** PROBLEM DESCRIPTION **
Using the records below, output the stretch that opens with the line containing "q else s) qs" and closes with the line containing "(44_arq_data.md R285). -/", exactly and including both lines, with nothing more.

(Saved entries)
- - - -
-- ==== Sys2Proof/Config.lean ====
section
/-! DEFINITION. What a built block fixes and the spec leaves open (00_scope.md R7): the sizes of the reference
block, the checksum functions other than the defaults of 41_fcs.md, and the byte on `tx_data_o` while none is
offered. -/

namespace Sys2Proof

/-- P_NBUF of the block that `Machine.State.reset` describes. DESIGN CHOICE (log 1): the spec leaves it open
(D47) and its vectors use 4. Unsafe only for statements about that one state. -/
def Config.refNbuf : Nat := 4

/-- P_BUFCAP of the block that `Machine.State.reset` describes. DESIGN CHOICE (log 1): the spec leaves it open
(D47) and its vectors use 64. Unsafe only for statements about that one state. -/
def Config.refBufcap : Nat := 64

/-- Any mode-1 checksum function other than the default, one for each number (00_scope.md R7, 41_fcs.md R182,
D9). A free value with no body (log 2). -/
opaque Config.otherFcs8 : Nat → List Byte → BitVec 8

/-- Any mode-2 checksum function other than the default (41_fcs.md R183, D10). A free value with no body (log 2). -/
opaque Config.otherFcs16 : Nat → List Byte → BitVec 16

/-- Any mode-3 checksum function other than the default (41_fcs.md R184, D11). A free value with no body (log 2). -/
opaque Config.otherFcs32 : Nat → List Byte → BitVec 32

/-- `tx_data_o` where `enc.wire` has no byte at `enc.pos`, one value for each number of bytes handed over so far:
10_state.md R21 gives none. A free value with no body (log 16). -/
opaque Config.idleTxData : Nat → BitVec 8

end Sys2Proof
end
- - - -
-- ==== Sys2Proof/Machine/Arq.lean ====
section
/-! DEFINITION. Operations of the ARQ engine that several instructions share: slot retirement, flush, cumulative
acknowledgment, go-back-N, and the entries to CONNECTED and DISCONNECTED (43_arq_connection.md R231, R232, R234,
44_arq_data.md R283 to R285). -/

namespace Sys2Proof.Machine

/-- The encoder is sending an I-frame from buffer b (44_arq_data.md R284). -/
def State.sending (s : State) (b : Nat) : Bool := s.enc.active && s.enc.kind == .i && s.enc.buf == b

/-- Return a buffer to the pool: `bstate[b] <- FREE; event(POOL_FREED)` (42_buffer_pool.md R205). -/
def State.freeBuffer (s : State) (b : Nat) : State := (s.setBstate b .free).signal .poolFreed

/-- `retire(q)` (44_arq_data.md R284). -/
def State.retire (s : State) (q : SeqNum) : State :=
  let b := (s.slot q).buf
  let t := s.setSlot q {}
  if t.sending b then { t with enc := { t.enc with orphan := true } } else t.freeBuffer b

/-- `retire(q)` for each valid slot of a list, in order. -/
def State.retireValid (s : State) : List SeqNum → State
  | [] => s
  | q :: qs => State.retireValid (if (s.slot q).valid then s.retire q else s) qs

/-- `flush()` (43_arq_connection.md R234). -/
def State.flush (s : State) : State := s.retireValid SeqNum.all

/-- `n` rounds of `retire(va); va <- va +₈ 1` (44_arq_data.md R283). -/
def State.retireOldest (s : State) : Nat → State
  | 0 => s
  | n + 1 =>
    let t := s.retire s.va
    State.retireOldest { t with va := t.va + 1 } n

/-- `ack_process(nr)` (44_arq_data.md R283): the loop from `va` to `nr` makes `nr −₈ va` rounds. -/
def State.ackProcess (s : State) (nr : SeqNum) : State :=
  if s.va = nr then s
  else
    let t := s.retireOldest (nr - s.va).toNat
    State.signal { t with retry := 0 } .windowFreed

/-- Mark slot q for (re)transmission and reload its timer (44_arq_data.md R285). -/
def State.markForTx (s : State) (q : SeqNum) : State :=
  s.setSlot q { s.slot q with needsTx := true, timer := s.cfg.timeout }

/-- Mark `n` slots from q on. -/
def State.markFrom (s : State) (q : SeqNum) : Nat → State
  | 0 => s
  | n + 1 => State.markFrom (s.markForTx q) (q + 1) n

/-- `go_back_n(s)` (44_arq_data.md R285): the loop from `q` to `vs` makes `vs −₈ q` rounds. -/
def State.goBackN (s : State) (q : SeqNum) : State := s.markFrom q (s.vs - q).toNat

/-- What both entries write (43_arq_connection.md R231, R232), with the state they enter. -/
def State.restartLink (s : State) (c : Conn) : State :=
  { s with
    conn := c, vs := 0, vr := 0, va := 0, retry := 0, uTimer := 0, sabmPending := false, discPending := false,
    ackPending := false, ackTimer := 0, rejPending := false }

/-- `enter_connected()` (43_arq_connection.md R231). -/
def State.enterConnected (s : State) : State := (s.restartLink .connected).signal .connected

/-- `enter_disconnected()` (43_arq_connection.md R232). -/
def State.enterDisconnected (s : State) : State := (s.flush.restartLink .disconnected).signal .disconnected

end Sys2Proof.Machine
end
- - - -
** ANSWER BELOW **
  | q :: qs => State.retireValid (if (s.slot q).valid then s.retire q else s) qs

/-- `flush()` (43_arq_connection.md R234). -/
def State.flush (s : State) : State := s.retireValid SeqNum.all

/-- `n` rounds of `retire(va); va <- va +₈ 1` (44_arq_data.md R283). -/
def State.retireOldest (s : State) : Nat → State
  | 0 => s
  | n + 1 =>
    let t := s.retire s.va
    State.retireOldest { t with va := t.va + 1 } n

/-- `ack_process(nr)` (44_arq_data.md R283): the loop from `va` to `nr` makes `nr −₈ va` rounds. -/
def State.ackProcess (s : State) (nr : SeqNum) : State :=
  if s.va = nr then s
  else
    let t := s.retireOldest (nr - s.va).toNat
    State.signal { t with retry := 0 } .windowFreed

/-- Mark slot q for (re)transmission and reload its timer (44_arq_data.md R285). -/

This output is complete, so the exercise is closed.